-- Input data --

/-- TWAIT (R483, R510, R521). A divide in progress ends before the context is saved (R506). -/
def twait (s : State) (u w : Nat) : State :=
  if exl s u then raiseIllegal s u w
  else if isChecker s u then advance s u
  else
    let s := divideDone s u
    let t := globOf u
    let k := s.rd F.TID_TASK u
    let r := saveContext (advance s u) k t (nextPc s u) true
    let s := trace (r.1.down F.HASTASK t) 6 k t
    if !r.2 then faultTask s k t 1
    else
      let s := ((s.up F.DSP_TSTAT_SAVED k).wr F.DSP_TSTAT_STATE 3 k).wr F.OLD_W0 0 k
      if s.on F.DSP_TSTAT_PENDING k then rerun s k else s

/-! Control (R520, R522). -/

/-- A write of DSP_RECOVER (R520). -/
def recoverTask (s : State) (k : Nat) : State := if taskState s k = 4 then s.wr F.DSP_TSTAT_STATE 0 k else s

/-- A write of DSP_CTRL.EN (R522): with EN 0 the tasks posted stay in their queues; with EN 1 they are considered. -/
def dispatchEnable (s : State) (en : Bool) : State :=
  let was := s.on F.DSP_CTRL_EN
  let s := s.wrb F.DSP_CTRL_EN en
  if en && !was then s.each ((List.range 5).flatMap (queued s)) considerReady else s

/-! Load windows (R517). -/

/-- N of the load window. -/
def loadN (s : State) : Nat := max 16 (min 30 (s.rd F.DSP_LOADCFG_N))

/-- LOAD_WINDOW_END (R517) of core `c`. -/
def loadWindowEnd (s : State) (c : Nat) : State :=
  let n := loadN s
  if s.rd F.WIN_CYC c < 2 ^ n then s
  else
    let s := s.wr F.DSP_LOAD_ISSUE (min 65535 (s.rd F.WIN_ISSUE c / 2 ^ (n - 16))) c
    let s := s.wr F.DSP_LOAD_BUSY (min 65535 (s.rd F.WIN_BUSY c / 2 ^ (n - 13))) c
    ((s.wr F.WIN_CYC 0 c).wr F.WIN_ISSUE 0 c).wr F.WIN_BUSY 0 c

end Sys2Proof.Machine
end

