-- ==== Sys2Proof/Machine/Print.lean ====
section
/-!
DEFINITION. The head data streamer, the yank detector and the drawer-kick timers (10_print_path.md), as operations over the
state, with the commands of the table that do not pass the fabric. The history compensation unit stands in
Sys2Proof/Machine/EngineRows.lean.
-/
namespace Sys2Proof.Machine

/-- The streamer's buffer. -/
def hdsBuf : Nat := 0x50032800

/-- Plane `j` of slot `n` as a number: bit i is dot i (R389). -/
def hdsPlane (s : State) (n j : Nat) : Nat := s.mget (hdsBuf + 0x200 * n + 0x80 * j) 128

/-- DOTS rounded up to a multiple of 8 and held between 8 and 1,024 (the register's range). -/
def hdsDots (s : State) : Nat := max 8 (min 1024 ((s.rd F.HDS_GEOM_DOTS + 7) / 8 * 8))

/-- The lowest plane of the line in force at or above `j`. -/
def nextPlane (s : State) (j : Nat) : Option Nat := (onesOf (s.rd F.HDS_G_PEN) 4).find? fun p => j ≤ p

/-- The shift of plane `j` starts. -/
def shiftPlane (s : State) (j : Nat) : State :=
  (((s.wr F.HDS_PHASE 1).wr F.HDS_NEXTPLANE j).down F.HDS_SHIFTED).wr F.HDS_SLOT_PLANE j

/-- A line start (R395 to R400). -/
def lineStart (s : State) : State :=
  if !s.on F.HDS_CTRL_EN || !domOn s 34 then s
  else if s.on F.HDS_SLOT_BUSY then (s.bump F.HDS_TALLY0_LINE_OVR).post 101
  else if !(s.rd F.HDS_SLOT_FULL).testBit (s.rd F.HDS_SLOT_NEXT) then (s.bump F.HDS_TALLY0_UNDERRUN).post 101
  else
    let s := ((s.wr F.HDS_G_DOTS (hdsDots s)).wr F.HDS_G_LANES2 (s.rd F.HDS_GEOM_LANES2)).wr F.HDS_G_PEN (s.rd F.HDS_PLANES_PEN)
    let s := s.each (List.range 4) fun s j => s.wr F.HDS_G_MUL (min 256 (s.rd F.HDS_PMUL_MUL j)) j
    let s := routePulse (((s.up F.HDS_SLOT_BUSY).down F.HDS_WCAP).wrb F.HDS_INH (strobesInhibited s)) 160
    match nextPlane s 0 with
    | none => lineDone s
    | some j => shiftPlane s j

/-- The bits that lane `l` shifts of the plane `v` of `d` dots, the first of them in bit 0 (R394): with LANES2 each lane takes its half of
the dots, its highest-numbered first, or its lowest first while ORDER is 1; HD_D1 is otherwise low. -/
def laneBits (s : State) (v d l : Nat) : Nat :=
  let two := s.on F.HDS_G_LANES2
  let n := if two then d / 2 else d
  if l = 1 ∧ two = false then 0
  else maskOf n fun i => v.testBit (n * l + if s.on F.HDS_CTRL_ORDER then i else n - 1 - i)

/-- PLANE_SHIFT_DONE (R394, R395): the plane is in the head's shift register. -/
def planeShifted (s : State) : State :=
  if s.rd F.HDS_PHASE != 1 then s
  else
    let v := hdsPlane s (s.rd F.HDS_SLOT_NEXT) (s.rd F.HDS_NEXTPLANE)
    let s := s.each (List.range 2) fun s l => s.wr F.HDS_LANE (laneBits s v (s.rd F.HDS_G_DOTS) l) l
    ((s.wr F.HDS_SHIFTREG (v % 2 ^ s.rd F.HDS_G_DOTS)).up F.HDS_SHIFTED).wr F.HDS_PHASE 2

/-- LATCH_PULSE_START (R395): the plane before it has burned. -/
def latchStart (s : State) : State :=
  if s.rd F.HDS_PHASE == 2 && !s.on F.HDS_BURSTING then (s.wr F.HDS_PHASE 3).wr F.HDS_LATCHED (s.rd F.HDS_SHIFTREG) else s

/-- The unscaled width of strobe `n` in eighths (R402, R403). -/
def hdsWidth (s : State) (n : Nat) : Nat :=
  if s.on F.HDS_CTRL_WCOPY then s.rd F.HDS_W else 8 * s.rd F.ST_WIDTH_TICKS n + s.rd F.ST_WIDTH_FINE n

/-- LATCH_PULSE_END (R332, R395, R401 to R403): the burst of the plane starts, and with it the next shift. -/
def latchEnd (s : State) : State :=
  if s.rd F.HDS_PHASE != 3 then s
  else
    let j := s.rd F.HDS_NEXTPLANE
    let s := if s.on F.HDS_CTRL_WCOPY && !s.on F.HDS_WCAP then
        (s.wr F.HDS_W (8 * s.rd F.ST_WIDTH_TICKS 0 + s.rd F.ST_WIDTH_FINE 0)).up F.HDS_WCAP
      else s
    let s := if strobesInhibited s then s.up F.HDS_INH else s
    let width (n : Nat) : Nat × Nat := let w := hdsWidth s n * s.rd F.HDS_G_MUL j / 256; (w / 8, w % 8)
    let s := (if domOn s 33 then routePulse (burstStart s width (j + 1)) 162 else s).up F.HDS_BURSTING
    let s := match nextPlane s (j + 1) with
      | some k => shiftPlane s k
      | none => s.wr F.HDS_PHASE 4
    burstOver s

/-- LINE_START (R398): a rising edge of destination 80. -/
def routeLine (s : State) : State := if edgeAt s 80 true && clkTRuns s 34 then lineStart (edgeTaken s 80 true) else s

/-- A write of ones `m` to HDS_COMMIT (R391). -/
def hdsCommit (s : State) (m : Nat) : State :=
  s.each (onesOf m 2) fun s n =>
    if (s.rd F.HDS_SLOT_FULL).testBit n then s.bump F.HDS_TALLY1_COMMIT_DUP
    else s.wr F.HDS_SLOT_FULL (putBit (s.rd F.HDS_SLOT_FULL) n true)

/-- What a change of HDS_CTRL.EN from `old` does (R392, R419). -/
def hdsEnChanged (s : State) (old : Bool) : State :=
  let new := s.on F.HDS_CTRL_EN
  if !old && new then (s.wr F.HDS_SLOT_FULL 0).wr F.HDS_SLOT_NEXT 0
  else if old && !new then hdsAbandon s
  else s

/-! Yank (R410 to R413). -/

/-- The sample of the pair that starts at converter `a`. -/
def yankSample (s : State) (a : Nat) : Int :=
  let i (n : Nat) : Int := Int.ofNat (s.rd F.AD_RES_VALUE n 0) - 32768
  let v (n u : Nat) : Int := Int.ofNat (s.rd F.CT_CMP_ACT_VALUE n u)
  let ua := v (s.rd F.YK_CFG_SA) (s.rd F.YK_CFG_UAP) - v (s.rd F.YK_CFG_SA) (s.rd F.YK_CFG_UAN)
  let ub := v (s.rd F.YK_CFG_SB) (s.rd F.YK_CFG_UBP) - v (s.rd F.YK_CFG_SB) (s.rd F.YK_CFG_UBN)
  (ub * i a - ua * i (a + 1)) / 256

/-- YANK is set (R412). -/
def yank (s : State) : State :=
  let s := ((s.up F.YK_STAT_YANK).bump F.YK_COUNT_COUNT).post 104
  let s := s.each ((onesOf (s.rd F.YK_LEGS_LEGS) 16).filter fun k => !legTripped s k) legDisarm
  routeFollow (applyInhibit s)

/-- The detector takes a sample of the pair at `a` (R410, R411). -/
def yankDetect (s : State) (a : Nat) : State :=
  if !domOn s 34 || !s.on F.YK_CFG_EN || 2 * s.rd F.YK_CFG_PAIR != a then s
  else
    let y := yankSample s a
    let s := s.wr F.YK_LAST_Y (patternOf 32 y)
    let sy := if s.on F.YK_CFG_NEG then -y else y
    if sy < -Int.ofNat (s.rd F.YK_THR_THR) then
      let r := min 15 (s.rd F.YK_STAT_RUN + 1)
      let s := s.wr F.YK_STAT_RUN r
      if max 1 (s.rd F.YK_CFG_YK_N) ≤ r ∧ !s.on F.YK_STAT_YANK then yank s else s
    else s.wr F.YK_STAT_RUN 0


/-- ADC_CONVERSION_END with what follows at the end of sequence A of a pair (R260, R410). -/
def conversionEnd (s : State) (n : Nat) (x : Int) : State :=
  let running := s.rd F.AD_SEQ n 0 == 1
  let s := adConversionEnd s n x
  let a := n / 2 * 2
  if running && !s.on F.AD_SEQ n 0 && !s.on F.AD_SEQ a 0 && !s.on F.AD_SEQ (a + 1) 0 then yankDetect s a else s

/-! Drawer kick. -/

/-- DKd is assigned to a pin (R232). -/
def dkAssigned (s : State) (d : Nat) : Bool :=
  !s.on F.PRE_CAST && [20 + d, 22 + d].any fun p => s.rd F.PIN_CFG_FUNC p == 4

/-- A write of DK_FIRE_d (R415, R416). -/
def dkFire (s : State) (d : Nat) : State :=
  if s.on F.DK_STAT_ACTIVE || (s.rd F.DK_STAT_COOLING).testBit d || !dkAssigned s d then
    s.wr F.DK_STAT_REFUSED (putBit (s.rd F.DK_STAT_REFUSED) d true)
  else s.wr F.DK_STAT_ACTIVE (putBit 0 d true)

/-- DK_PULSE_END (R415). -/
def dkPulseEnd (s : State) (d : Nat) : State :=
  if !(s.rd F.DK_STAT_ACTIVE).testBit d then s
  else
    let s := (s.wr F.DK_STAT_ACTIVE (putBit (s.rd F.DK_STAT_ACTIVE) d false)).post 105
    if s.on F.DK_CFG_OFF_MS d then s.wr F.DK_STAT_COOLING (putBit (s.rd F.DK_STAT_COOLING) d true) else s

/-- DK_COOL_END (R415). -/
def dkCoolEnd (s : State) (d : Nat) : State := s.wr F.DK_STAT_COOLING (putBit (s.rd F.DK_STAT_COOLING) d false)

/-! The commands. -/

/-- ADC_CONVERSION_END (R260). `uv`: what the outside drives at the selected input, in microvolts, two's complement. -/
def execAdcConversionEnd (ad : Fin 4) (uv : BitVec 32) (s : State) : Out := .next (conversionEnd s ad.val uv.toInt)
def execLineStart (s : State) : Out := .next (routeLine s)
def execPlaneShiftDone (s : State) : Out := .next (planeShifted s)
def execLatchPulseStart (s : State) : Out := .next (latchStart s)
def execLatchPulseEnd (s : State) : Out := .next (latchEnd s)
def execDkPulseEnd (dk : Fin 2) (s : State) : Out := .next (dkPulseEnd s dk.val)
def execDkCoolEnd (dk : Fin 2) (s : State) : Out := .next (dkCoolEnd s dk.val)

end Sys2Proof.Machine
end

* * *

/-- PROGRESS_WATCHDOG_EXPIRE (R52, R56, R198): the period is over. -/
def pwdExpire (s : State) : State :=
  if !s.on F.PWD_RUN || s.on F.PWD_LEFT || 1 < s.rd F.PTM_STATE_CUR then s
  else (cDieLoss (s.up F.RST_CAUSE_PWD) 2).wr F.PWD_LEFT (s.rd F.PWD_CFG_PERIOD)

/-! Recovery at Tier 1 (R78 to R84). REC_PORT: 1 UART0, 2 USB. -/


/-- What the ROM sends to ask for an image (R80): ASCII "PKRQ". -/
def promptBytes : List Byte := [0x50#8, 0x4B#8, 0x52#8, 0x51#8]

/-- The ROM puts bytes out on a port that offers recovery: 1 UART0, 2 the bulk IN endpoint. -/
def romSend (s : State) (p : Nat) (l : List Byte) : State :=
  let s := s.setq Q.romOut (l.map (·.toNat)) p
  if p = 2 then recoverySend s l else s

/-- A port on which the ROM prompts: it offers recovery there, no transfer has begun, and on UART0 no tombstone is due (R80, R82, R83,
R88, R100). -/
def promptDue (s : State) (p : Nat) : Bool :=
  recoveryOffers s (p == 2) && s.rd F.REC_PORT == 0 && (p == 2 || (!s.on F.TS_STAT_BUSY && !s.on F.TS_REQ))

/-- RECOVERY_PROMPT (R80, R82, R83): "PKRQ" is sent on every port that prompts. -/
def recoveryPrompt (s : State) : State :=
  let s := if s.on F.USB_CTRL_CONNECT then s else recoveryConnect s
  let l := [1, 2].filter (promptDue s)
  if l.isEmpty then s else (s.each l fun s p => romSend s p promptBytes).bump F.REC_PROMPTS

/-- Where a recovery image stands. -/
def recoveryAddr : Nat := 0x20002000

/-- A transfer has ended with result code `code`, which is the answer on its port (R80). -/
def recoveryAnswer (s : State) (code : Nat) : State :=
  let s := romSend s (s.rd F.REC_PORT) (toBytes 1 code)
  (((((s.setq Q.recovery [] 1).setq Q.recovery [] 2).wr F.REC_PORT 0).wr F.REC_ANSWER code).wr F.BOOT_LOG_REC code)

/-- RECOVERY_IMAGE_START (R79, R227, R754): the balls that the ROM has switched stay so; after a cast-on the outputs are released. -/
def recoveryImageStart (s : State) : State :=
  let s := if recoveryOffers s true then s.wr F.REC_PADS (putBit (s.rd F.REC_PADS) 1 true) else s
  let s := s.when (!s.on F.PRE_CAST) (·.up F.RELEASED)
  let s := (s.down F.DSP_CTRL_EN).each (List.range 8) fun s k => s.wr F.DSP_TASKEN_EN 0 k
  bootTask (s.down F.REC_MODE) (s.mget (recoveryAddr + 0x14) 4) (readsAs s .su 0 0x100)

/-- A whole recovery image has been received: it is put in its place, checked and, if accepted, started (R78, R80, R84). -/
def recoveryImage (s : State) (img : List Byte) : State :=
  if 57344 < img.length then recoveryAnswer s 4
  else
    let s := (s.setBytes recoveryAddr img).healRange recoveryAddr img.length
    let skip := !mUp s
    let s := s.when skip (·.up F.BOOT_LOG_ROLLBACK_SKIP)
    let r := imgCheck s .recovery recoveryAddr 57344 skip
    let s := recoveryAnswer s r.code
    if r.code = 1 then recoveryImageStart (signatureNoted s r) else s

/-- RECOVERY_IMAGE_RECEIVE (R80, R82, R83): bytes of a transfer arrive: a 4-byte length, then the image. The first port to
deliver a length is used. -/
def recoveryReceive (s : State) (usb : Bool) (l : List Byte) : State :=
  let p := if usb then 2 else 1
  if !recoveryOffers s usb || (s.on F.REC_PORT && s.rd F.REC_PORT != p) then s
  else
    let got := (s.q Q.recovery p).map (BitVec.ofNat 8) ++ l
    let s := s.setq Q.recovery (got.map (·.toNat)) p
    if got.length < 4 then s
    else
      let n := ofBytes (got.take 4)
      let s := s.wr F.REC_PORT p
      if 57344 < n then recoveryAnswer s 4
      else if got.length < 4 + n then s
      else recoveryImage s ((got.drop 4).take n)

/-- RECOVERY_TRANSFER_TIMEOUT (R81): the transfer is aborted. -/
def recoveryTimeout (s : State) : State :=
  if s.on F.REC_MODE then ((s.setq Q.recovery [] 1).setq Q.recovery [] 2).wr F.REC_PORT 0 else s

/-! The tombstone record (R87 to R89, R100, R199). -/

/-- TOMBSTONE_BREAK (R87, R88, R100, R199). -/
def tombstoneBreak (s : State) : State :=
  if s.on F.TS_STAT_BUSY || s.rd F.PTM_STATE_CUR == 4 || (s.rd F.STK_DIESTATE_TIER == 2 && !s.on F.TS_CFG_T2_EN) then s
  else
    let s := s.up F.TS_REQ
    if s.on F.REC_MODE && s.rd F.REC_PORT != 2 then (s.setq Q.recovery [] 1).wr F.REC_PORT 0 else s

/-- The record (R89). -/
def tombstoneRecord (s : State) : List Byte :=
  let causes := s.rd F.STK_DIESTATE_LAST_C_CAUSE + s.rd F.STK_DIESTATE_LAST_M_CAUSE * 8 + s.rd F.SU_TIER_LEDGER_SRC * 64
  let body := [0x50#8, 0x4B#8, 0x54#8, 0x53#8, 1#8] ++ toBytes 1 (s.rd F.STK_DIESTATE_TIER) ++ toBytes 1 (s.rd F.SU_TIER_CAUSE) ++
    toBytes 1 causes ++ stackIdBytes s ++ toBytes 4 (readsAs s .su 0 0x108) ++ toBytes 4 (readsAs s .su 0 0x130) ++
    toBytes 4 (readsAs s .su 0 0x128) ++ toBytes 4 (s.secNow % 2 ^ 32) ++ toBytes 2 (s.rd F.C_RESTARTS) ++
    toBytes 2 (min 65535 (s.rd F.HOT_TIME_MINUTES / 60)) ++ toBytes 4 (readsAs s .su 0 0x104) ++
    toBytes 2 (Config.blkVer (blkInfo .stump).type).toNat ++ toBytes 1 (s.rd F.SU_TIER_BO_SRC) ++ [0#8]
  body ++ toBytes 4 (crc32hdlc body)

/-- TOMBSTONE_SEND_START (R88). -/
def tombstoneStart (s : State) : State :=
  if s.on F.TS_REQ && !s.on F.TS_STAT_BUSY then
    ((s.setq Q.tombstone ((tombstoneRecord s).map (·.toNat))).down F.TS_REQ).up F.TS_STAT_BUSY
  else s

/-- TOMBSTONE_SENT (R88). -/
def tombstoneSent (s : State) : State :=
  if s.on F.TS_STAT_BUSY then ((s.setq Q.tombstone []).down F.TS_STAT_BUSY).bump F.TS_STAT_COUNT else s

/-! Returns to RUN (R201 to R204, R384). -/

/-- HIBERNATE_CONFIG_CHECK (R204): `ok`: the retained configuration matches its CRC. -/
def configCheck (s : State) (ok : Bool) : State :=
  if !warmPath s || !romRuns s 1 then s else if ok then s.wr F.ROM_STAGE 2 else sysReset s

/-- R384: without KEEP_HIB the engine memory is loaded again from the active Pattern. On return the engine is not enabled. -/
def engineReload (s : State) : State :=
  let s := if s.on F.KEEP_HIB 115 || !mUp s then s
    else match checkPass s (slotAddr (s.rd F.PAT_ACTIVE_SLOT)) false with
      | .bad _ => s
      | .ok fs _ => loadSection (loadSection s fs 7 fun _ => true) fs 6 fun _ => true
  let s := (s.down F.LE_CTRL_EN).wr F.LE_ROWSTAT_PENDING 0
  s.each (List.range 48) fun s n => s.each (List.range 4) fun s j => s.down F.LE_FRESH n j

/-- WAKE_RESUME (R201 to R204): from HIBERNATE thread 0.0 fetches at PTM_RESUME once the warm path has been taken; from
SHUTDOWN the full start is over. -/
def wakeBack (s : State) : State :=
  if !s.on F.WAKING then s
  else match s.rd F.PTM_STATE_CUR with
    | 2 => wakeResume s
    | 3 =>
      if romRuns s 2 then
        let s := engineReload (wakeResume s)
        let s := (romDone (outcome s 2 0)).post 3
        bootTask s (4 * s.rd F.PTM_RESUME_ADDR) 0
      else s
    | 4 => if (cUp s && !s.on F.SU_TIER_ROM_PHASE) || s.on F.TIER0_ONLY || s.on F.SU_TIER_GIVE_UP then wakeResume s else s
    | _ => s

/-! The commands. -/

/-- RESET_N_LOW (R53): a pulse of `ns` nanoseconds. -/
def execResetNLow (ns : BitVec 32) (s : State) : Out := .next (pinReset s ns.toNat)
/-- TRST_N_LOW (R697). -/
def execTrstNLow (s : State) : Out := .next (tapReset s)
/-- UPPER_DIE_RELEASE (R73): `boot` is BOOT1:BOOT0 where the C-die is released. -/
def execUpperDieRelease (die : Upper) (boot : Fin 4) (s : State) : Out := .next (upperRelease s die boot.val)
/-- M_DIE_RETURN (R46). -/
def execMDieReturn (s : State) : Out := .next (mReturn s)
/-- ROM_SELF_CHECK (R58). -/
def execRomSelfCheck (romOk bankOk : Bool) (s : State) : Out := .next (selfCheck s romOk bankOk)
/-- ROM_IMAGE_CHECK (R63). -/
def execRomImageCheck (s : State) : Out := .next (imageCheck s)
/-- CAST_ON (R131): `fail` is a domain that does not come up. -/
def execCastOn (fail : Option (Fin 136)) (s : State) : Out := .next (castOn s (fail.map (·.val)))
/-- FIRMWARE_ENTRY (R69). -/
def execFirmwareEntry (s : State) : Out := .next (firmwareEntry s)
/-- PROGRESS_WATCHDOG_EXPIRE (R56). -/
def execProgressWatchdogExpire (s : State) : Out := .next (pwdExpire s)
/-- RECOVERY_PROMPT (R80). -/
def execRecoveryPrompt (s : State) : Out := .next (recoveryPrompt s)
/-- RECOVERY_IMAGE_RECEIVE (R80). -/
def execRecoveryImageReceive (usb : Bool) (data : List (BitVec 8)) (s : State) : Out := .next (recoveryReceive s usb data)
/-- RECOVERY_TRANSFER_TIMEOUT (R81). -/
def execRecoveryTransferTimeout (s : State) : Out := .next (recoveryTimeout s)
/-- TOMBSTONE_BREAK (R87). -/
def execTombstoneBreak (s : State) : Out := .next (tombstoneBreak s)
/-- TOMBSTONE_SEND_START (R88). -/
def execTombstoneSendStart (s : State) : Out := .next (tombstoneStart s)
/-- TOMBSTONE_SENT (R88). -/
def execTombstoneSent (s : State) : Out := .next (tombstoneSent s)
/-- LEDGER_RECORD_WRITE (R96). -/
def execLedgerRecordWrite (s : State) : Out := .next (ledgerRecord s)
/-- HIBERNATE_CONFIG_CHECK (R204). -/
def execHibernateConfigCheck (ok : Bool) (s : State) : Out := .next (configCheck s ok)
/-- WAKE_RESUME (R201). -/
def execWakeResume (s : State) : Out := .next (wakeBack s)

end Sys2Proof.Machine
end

-- What to do --
Using only the listing above, restate exactly the lines from the line containing "let s := if recoveryOffers" through the line containing "R88, R100, R199). -/", both included.

-- Exercise answer --
  let s := if recoveryOffers s true then s.wr F.REC_PADS (putBit (s.rd F.REC_PADS) 1 true) else s
  let s := s.when (!s.on F.PRE_CAST) (·.up F.RELEASED)
  let s := (s.down F.DSP_CTRL_EN).each (List.range 8) fun s k => s.wr F.DSP_TASKEN_EN 0 k
  bootTask (s.down F.REC_MODE) (s.mget (recoveryAddr + 0x14) 4) (readsAs s .su 0 0x100)

/-- A whole recovery image has been received: it is put in its place, checked and, if accepted, started (R78, R80, R84). -/
def recoveryImage (s : State) (img : List Byte) : State :=
  if 57344 < img.length then recoveryAnswer s 4
  else
    let s := (s.setBytes recoveryAddr img).healRange recoveryAddr img.length
    let skip := !mUp s
    let s := s.when skip (·.up F.BOOT_LOG_ROLLBACK_SKIP)
    let r := imgCheck s .recovery recoveryAddr 57344 skip
    let s := recoveryAnswer s r.code
    if r.code = 1 then recoveryImageStart (signatureNoted s r) else s

/-- RECOVERY_IMAGE_RECEIVE (R80, R82, R83): bytes of a transfer arrive: a 4-byte length, then the image. The first port to
deliver a length is used. -/
def recoveryReceive (s : State) (usb : Bool) (l : List Byte) : State :=
  let p := if usb then 2 else 1
  if !recoveryOffers s usb || (s.on F.REC_PORT && s.rd F.REC_PORT != p) then s
  else
    let got := (s.q Q.recovery p).map (BitVec.ofNat 8) ++ l
    let s := s.setq Q.recovery (got.map (·.toNat)) p
    if got.length < 4 then s
    else
      let n := ofBytes (got.take 4)
      let s := s.wr F.REC_PORT p
      if 57344 < n then recoveryAnswer s 4
      else if got.length < 4 + n then s
      else recoveryImage s ((got.drop 4).take n)

/-- RECOVERY_TRANSFER_TIMEOUT (R81): the transfer is aborted. -/
def recoveryTimeout (s : State) : State :=
  if s.on F.REC_MODE then ((s.setq Q.recovery [] 1).setq Q.recovery [] 2).wr F.REC_PORT 0 else s

/-! The tombstone record (R87 to R89, R100, R199). -/

/-- TOMBSTONE_BREAK (R87, R88, R100, R199). -/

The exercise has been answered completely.